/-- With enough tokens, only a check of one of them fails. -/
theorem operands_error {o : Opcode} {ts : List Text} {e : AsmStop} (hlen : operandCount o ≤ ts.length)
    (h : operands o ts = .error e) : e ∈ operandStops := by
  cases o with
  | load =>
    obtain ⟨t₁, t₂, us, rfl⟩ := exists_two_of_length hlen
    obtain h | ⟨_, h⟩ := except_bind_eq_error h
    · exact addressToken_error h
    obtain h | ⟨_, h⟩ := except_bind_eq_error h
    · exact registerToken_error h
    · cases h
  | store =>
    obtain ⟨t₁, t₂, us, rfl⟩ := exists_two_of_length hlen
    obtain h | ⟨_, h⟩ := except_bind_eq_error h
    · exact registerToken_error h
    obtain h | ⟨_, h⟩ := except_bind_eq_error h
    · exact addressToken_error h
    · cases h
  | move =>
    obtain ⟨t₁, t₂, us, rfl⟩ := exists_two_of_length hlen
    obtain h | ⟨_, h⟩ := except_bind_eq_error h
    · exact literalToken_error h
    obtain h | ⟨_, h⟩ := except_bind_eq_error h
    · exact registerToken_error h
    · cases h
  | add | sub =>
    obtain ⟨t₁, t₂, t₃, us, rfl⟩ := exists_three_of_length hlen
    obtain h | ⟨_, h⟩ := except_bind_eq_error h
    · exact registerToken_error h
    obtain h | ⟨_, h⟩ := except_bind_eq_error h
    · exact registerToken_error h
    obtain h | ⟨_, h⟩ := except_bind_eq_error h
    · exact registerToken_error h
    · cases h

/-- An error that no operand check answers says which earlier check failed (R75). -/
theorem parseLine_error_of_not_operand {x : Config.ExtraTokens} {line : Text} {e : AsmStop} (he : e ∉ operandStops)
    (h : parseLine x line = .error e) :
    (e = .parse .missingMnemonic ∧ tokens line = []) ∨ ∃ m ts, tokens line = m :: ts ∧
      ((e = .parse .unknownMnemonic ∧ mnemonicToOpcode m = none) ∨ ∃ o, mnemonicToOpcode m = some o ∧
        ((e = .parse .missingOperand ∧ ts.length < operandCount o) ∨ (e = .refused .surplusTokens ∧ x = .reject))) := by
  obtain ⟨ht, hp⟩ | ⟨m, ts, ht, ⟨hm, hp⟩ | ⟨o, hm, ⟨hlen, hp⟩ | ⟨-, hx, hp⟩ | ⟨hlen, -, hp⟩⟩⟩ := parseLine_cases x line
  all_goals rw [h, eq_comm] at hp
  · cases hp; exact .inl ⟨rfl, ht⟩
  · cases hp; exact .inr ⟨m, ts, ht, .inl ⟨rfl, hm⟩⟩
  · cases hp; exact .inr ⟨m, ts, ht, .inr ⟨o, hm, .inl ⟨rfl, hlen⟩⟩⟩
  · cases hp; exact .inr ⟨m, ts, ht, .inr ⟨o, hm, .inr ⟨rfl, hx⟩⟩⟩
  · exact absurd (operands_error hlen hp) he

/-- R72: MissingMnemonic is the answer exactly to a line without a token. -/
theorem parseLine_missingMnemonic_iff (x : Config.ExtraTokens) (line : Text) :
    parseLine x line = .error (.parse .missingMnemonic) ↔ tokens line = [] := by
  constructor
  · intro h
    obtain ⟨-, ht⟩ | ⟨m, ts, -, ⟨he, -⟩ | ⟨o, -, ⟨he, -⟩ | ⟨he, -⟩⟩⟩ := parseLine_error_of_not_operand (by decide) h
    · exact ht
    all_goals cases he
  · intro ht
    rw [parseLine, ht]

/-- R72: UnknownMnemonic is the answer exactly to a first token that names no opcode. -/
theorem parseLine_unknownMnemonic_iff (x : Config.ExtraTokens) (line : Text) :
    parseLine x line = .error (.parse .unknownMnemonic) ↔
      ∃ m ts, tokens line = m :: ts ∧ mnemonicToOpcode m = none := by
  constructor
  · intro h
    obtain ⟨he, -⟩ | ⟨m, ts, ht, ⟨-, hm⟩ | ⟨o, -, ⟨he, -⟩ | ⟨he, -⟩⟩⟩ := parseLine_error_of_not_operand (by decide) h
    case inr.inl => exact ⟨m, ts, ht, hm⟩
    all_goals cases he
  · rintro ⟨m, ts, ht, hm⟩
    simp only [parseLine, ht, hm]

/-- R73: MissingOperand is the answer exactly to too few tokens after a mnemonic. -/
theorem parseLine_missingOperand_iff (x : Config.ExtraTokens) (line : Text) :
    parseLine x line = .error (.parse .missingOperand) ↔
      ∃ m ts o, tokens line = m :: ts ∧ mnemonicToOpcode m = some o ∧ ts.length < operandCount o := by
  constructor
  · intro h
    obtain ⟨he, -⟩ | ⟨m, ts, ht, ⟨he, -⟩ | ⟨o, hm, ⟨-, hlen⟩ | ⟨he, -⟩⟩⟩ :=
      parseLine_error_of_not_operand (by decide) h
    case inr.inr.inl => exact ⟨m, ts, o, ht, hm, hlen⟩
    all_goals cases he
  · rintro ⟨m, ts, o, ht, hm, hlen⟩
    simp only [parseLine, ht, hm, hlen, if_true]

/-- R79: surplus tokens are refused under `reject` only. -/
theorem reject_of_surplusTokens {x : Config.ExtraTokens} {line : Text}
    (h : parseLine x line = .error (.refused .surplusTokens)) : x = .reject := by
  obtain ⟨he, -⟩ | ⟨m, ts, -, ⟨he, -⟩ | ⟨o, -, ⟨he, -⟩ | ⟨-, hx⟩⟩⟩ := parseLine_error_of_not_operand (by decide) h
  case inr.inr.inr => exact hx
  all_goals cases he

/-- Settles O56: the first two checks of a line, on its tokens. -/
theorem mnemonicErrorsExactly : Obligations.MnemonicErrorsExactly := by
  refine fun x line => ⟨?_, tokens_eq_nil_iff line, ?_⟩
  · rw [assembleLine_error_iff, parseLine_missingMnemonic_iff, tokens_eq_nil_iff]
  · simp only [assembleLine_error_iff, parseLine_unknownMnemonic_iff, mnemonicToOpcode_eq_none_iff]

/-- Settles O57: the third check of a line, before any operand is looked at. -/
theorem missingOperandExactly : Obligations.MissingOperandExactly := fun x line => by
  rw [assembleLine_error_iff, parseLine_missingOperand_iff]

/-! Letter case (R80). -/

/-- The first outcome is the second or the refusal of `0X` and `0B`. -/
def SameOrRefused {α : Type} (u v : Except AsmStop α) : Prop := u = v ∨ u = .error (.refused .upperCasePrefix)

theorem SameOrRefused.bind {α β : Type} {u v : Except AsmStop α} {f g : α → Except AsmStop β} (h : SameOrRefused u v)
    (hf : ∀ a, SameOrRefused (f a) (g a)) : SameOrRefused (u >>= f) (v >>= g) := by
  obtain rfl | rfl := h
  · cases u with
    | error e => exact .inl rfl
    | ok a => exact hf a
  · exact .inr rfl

======

◆ **Task instructions**: Repeat the whole listing, keeping every word exact.

◆ **Task answer**:
/-- With enough tokens, only a check of one of them fails. -/
theorem operands_error {o : Opcode} {ts : List Text} {e : AsmStop} (hlen : operandCount o ≤ ts.length)
    (h : operands o ts = .error e) : e ∈ operandStops := by
  cases o with
  | load =>
    obtain ⟨t₁, t₂, us, rfl⟩ := exists_two_of_length hlen
    obtain h | ⟨_, h⟩ := except_bind_eq_error h
    · exact addressToken_error h
    obtain h | ⟨_, h⟩ := except_bind_eq_error h
    · exact registerToken_error h
    · cases h
  | store =>
    obtain ⟨t₁, t₂, us, rfl⟩ := exists_two_of_length hlen
    obtain h | ⟨_, h⟩ := except_bind_eq_error h
    · exact registerToken_error h
    obtain h | ⟨_, h⟩ := except_bind_eq_error h
    · exact addressToken_error h
    · cases h
  | move =>
    obtain ⟨t₁, t₂, us, rfl⟩ := exists_two_of_length hlen
    obtain h | ⟨_, h⟩ := except_bind_eq_error h
    · exact literalToken_error h
    obtain h | ⟨_, h⟩ := except_bind_eq_error h
    · exact registerToken_error h
    · cases h
  | add | sub =>
    obtain ⟨t₁, t₂, t₃, us, rfl⟩ := exists_three_of_length hlen
    obtain h | ⟨_, h⟩ := except_bind_eq_error h
    · exact registerToken_error h
    obtain h | ⟨_, h⟩ := except_bind_eq_error h
    · exact registerToken_error h
    obtain h | ⟨_, h⟩ := except_bind_eq_error h
    · exact registerToken_error h
    · cases h

/-- An error that no operand check answers says which earlier check failed (R75). -/
theorem parseLine_error_of_not_operand {x : Config.ExtraTokens} {line : Text} {e : AsmStop} (he : e ∉ operandStops)
    (h : parseLine x line = .error e) :
    (e = .parse .missingMnemonic ∧ tokens line = []) ∨ ∃ m ts, tokens line = m :: ts ∧
      ((e = .parse .unknownMnemonic ∧ mnemonicToOpcode m = none) ∨ ∃ o, mnemonicToOpcode m = some o ∧
        ((e = .parse .missingOperand ∧ ts.length < operandCount o) ∨ (e = .refused .surplusTokens ∧ x = .reject))) := by
  obtain ⟨ht, hp⟩ | ⟨m, ts, ht, ⟨hm, hp⟩ | ⟨o, hm, ⟨hlen, hp⟩ | ⟨-, hx, hp⟩ | ⟨hlen, -, hp⟩⟩⟩ := parseLine_cases x line
  all_goals rw [h, eq_comm] at hp
  · cases hp; exact .inl ⟨rfl, ht⟩
  · cases hp; exact .inr ⟨m, ts, ht, .inl ⟨rfl, hm⟩⟩
  · cases hp; exact .inr ⟨m, ts, ht, .inr ⟨o, hm, .inl ⟨rfl, hlen⟩⟩⟩
  · cases hp; exact .inr ⟨m, ts, ht, .inr ⟨o, hm, .inr ⟨rfl, hx⟩⟩⟩
  · exact absurd (operands_error hlen hp) he

/-- R72: MissingMnemonic is the answer exactly to a line without a token. -/
theorem parseLine_missingMnemonic_iff (x : Config.ExtraTokens) (line : Text) :
    parseLine x line = .error (.parse .missingMnemonic) ↔ tokens line = [] := by
  constructor
  · intro h
    obtain ⟨-, ht⟩ | ⟨m, ts, -, ⟨he, -⟩ | ⟨o, -, ⟨he, -⟩ | ⟨he, -⟩⟩⟩ := parseLine_error_of_not_operand (by decide) h
    · exact ht
    all_goals cases he
  · intro ht
    rw [parseLine, ht]

/-- R72: UnknownMnemonic is the answer exactly to a first token that names no opcode. -/
theorem parseLine_unknownMnemonic_iff (x : Config.ExtraTokens) (line : Text) :
    parseLine x line = .error (.parse .unknownMnemonic) ↔
      ∃ m ts, tokens line = m :: ts ∧ mnemonicToOpcode m = none := by
  constructor
  · intro h
    obtain ⟨he, -⟩ | ⟨m, ts, ht, ⟨-, hm⟩ | ⟨o, -, ⟨he, -⟩ | ⟨he, -⟩⟩⟩ := parseLine_error_of_not_operand (by decide) h
    case inr.inl => exact ⟨m, ts, ht, hm⟩
    all_goals cases he
  · rintro ⟨m, ts, ht, hm⟩
    simp only [parseLine, ht, hm]

/-- R73: MissingOperand is the answer exactly to too few tokens after a mnemonic. -/
theorem parseLine_missingOperand_iff (x : Config.ExtraTokens) (line : Text) :
    parseLine x line = .error (.parse .missingOperand) ↔
      ∃ m ts o, tokens line = m :: ts ∧ mnemonicToOpcode m = some o ∧ ts.length < operandCount o := by
  constructor
  · intro h
    obtain ⟨he, -⟩ | ⟨m, ts, ht, ⟨he, -⟩ | ⟨o, hm, ⟨-, hlen⟩ | ⟨he, -⟩⟩⟩ :=
      parseLine_error_of_not_operand (by decide) h
    case inr.inr.inl => exact ⟨m, ts, o, ht, hm, hlen⟩
    all_goals cases he
  · rintro ⟨m, ts, o, ht, hm, hlen⟩
    simp only [parseLine, ht, hm, hlen, if_true]

/-- R79: surplus tokens are refused under `reject` only. -/
theorem reject_of_surplusTokens {x : Config.ExtraTokens} {line : Text}
    (h : parseLine x line = .error (.refused .surplusTokens)) : x = .reject := by
  obtain ⟨he, -⟩ | ⟨m, ts, -, ⟨he, -⟩ | ⟨o, -, ⟨he, -⟩ | ⟨-, hx⟩⟩⟩ := parseLine_error_of_not_operand (by decide) h
  case inr.inr.inr => exact hx
  all_goals cases he

/-- Settles O56: the first two checks of a line, on its tokens. -/
theorem mnemonicErrorsExactly : Obligations.MnemonicErrorsExactly := by
  refine fun x line => ⟨?_, tokens_eq_nil_iff line, ?_⟩
  · rw [assembleLine_error_iff, parseLine_missingMnemonic_iff, tokens_eq_nil_iff]
  · simp only [assembleLine_error_iff, parseLine_unknownMnemonic_iff, mnemonicToOpcode_eq_none_iff]

/-- Settles O57: the third check of a line, before any operand is looked at. -/
theorem missingOperandExactly : Obligations.MissingOperandExactly := fun x line => by
  rw [assembleLine_error_iff, parseLine_missingOperand_iff]

/-! Letter case (R80). -/

/-- The first outcome is the second or the refusal of `0X` and `0B`. -/
def SameOrRefused {α : Type} (u v : Except AsmStop α) : Prop := u = v ∨ u = .error (.refused .upperCasePrefix)

theorem SameOrRefused.bind {α β : Type} {u v : Except AsmStop α} {f g : α → Except AsmStop β} (h : SameOrRefused u v)
    (hf : ∀ a, SameOrRefused (f a) (g a)) : SameOrRefused (u >>= f) (v >>= g) := by
  obtain rfl | rfl := h
  · cases u with
    | error e => exact .inl rfl
    | ok a => exact hf a
  · exact .inr rfl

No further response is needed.